Dataset entries:

—————

/-- Bytes 6 to 14 of an arm reply read back as its data (section 9.5). -/
def ArmDataReads (f : List Byte) : ArmData → Prop
  | .empty => zeroBytes f 6 15
  | .report v d => byteAt f 6 = v.byte ∧ (halfAt f 7).toNat = d ∧ zeroBytes f 9 15
  | .handle slot gen => (byteAt f 6).toNat = slot.val ∧ (byteAt f 7).toNat = gen.val ∧ zeroBytes f 8 15
  | .query state cls tens =>
      (byteAt f 6).toNat = state.code ∧ (byteAt f 7).toNat = cls.code ∧ (byteAt f 8).toNat = tens ∧ zeroBytes f 9 15
  | .list count entries =>
      (byteAt f 6).toNat = count ∧
      ∀ n, n < 4 → EntryReads (byteAt f (7 + 2 * n)) (byteAt f (8 + 2 * n)) entries[n]?

/-- Bytes 3 to 26 of a READ_CLAIM reply read back as a slot's record, absent fields as 0 (section 9.6, R41, R186). -/
def ClaimRecordReads (f : List Byte) (slot : Fin 24) (record : Slot) (position : Nat) : Prop :=
  (byteAt f 3).toNat = slot.val ∧ (byteAt f 4).toNat = record.gen.val ∧
  (byteAt f 5).toNat = record.body.state.code ∧
  (match record.body.claim with
    | none => zeroBytes f 6 20
    | some c => (byteAt f 6).toNat = armCode c.owner ∧ (byteAt f 7).toNat = c.cls.code ∧ boxOf (boxAt f 8) = c.box) ∧
  (halfAt f 20).toNat = record.body.remaining ∧
  (match record.body with
    | .waiting _ _ bl =>
        (∀ k : Fin 24, (byteAt f (22 + k / 8)).getLsbD (k % 8) = bl.slots.contains k) ∧
        (∀ g, (byteAt f 25).getLsbD (mapCode (some g) - 1) = bl.groups.contains g) ∧
        (byteAt f 25).extractLsb' 3 5 = 0 ∧ (byteAt f 26).toNat = position
    | _ => zeroBytes f 22 27) ∧
  zeroBytes f 27 31

/-- Bytes 3 to 30 of a READ_ARM reply read back as an arm's records; while the report record is invalid the verdict and
both boxes are 0, and so is an empty bin part (section 9.6, R186). -/
def ArmRecordReads (f : List Byte) (g : Guard) (r : ReportRecord) : Prop :=
  ((byteAt f 3).extractLsb' 0 3).toNat = g.state.code ∧ ((byteAt f 3).extractLsb' 3 2).toNat = forcedCode r.forced ∧
  ((byteAt f 3).getLsbD 5).toNat = r.requested.code ∧ ((byteAt f 3).getLsbD 6).toNat = r.inUse.code ∧
  (byteAt f 3).getLsbD 7 = r.pending ∧ byteAt f 4 = g.causes.byte ∧
  (byteAt f 5).getLsbD 0 = g.resumeRequested ∧ (byteAt f 5).getLsbD 1 = g.stopAcknowledged ∧
  (byteAt f 5).getLsbD 2 = r.fresh ∧ (byteAt f 5).getLsbD 3 = r.last.isSome ∧
  ((byteAt f 5).getLsbD 4 = true ↔ ∃ l, r.last = some l ∧ l.binPart = none) ∧ (byteAt f 5).extractLsb' 5 3 = 0 ∧
  match r.last with
  | none => zeroBytes f 6 31
  | some l =>
      byteAt f 6 = l.verdict.byte ∧ boxOf (boxAt f 7) = l.swept ∧
      match l.binPart with
      | none => zeroBytes f 19 31
      | some b => boxOf (boxAt f 19) = b

/-- Bytes 3 to 30 of a cell controller reply read back as its data (section 9.6). -/
def CellDataReads (f : List Byte) : CellData → Prop
  | .empty => zeroBytes f 3 31
  | .identity => byteAt f 3 = 0x24 ∧ byteAt f 4 = 1 ∧ zeroBytes f 5 31
  | .calBad arm => (byteAt f 3).toNat = armCode arm ∧ zeroBytes f 4 31
  | .cellsTouched n => (halfAt f 3).toNat = n ∧ zeroBytes f 5 31
  | .mapCodes codes =>
      (∀ (i : Nat) (g : Option Group), codes[i]? = some g →
        ((byteAt f (3 + i / 4)).extractLsb' (2 * (i % 4)) 2).toNat = mapCode g) ∧ zeroBytes f 19 31
  | .groups flags activity =>
      (∀ g, (byteAt f 3).getLsbD (mapCode (some g) - 1) = flags.get g) ∧
      (∀ g, (byteAt f 3).getLsbD (mapCode (some g) + 3) = activity.get g) ∧ (byteAt f 3).getLsbD 3 = false ∧
      (byteAt f 3).getLsbD 7 = false ∧ zeroBytes f 4 31
  | .purged n => (byteAt f 3).toNat = n ∧ zeroBytes f 4 31
  | .claimRecord slot record position => ClaimRecordReads f slot record position
  | .armRecord guard record => ArmRecordReads f guard record
  | .outputs values => (∀ n v, values[n]? = some v → (byteAt f 3).getLsbD n = v) ∧ zeroBytes f 4 31
  | .lines readings estop =>
      (∀ (n : Nat) (r : LineReading), readings[n]? = some r →
        ((byteAt f 3).getLsbD n = true ↔ r.raw = .high) ∧ (byteAt f 4).getLsbD n = r.filtered ∧
        ((byteAt f (5 + n / 2)).extractLsb' (4 * (n % 2)) 4).toNat = r.func.code ∧ (byteAt f 9).getLsbD n = r.out) ∧
      (byteAt f 10).toNat = estop.toNat ∧ zeroBytes f 11 31
  | .events flags mask => halfAt f 3 = flags ∧ halfAt f 5 = mask ∧ zeroBytes f 7 31
  | .counters errors accumulators =>
      (∀ (n e : Nat), errors[n]? = some e → (byteAt f (3 + n)).toNat = e) ∧
      (∀ (n : Nat) (a : Accumulator), accumulators[n]? = some a →
        (byteAt f (6 + 3 * n)).toNat + 256 * (byteAt f (7 + 3 * n)).toNat + 65536 * (byteAt f (8 + 3 * n)).toNat =
          a.value ∧
        (byteAt f 18).getLsbD n = a.enabled) ∧
      (byteAt f 18).extractLsb' 4 4 = 0 ∧ zeroBytes f 19 31

/-! ### Frames and their bytes -/

/-- A command is an arm request whose kind and fields stand in the bytes of a frame (section 9.5). -/
def RequestReads (f : List Byte) : Instr → Prop
  | .nop _ => byteAt f 0 = 0x00
  | .attach _ => byteAt f 0 = 0x01
  | .detach _ => byteAt f 0 = 0x02
  | .report _ arg xa ya za v =>
      byteAt f 0 = 0x03 ∧ byteAt f 1 = arg ∧ halfAt f 2 = xa ∧ halfAt f 4 = ya ∧ halfAt f 6 = za ∧ halfAt f 8 = v
  | .claim _ cls box => byteAt f 0 = 0x04 ∧ byteAt f 1 = cls ∧ boxAt f 2 = box
  | .release _ slot gen => byteAt f 0 = 0x05 ∧ byteAt f 2 = slot ∧ byteAt f 3 = gen
  | .cancel _ slot gen => byteAt f 0 = 0x06 ∧ byteAt f 2 = slot ∧ byteAt f 3 = gen
  | .query _ slot gen => byteAt f 0 = 0x07 ∧ byteAt f 2 = slot ∧ byteAt f 3 = gen
  | .list _ start => byteAt f 0 = 0x08 ∧ byteAt f 1 = start
  | .ackstop _ => byteAt f 0 = 0x09
  | _ => False

/-- A command is one of the cell controller's, whose kind and fields stand in the bytes of a frame (section 9.6). -/
def CommandReads (f : List Byte) : Instr → Prop
  | .cellNop => byteAt f 0 = 0x00
  | .ident => byteAt f 0 = 0x01
  | .setModeConfig => byteAt f 0 = 0x02 ∧ byteAt f 1 = 0
  | .setModeRun target => byteAt f 0 = 0x02 ∧ byteAt f 1 = target ∧ target ≠ 0
  | .loadCal arm c sn ox oy oz rxy rz =>
      byteAt f 0 = 0x03 ∧ byteAt f 1 = arm ∧ halfAt f 2 = c ∧ halfAt f 4 = sn ∧ halfAt f 6 = ox ∧ halfAt f 8 = oy ∧
      halfAt f 10 = oz ∧ halfAt f 12 = rxy ∧ halfAt f 14 = rz
  | .loadProfile arm profile decel react cap =>
      byteAt f 0 = 0x04 ∧ byteAt f 1 = arm ∧ byteAt f 2 = profile ∧ halfAt f 3 = decel ∧ halfAt f 5 = react ∧
      halfAt f 7 = cap
  | .loadTiming code entry wait clearance qa qb =>
      byteAt f 0 = 0x05 ∧ byteAt f 2 = code ∧ byteAt f 3 = entry ∧ byteAt f 4 = wait ∧ halfAt f 5 = clearance ∧
      byteAt f 7 = qa ∧ byteAt f 8 = qb
  | .setLine line func pol deb =>
      byteAt f 0 = 0x06 ∧ byteAt f 1 = line ∧ byteAt f 2 = func ∧ byteAt f 3 = pol ∧ byteAt f 4 = deb
  | .setGeometry g => byteAt f 0 = 0x07 ∧ byteAt f 1 = g
  | .mapFill code box => byteAt f 0 = 0x08 ∧ byteAt f 1 = code ∧ boxAt f 2 = box
  | .mapClear => byteAt f 0 = 0x09
  | .mapCursor index => byteAt f 0 = 0x0A ∧ halfAt f 2 = index
  | .mapRead => byteAt f 0 = 0x0B
  | .groupSet group value => byteAt f 0 = 0x0C ∧ byteAt f 1 = group ∧ byteAt f 2 = value
  | .forceProfile arm value => byteAt f 0 = 0x0D ∧ byteAt f 1 = arm ∧ byteAt f 2 = value
  | .stop arm => byteAt f 0 = 0x0E ∧ byteAt f 1 = arm
  | .resume arm => byteAt f 0 = 0x0F ∧ byteAt f 1 = arm
  | .purgeArm arm => byteAt f 0 = 0x10 ∧ byteAt f 1 = arm
  | .purgeClaim slot gen => byteAt f 0 = 0x11 ∧ byteAt f 2 = slot ∧ byteAt f 3 = gen
  | .setCursor slot => byteAt f 0 = 0x12 ∧ byteAt f 1 = slot
  | .readClaim => byteAt f 0 = 0x13
  | .readArm arm => byteAt f 0 = 0x14 ∧ byteAt f 1 = arm
  | .setOut lines values => byteAt f 0 = 0x15 ∧ byteAt f 2 = lines ∧ byteAt f 3 = values
  | .toggleOut lines => byteAt f 0 = 0x16 ∧ byteAt f 2 = lines
  | .readLines => byteAt f 0 = 0x17
  | .readEvents => byteAt f 0 = 0x18
  | .clearEvents flags => byteAt f 0 = 0x19 ∧ halfAt f 2 = flags
  | .setMask mask => byteAt f 0 = 0x1A ∧ halfAt f 2 = mask
  | .readCounters => byteAt f 0 = 0x1B
  | .clearCounters set => byteAt f 0 = 0x1C ∧ byteAt f 1 = set
  | .setAccEnable enables => byteAt f 0 = 0x1D ∧ byteAt f 1 = enables
  | _ => False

—————

In the data above, find the line that contains "((byteAt f 3).getLsbD n" and the line that contains "(byteAt f 10).toNat". Repeat exactly those lines and every line between them, and only those.

* Solution to this exercise
        ((byteAt f 3).getLsbD n = true ↔ r.raw = .high) ∧ (byteAt f 4).getLsbD n = r.filtered ∧
        ((byteAt f (5 + n / 2)).extractLsb' (4 * (n % 2)) 4).toNat = r.func.code ∧ (byteAt f 9).getLsbD n = r.out) ∧
      (byteAt f 10).toNat = estop.toNat ∧ zeroBytes f 11 31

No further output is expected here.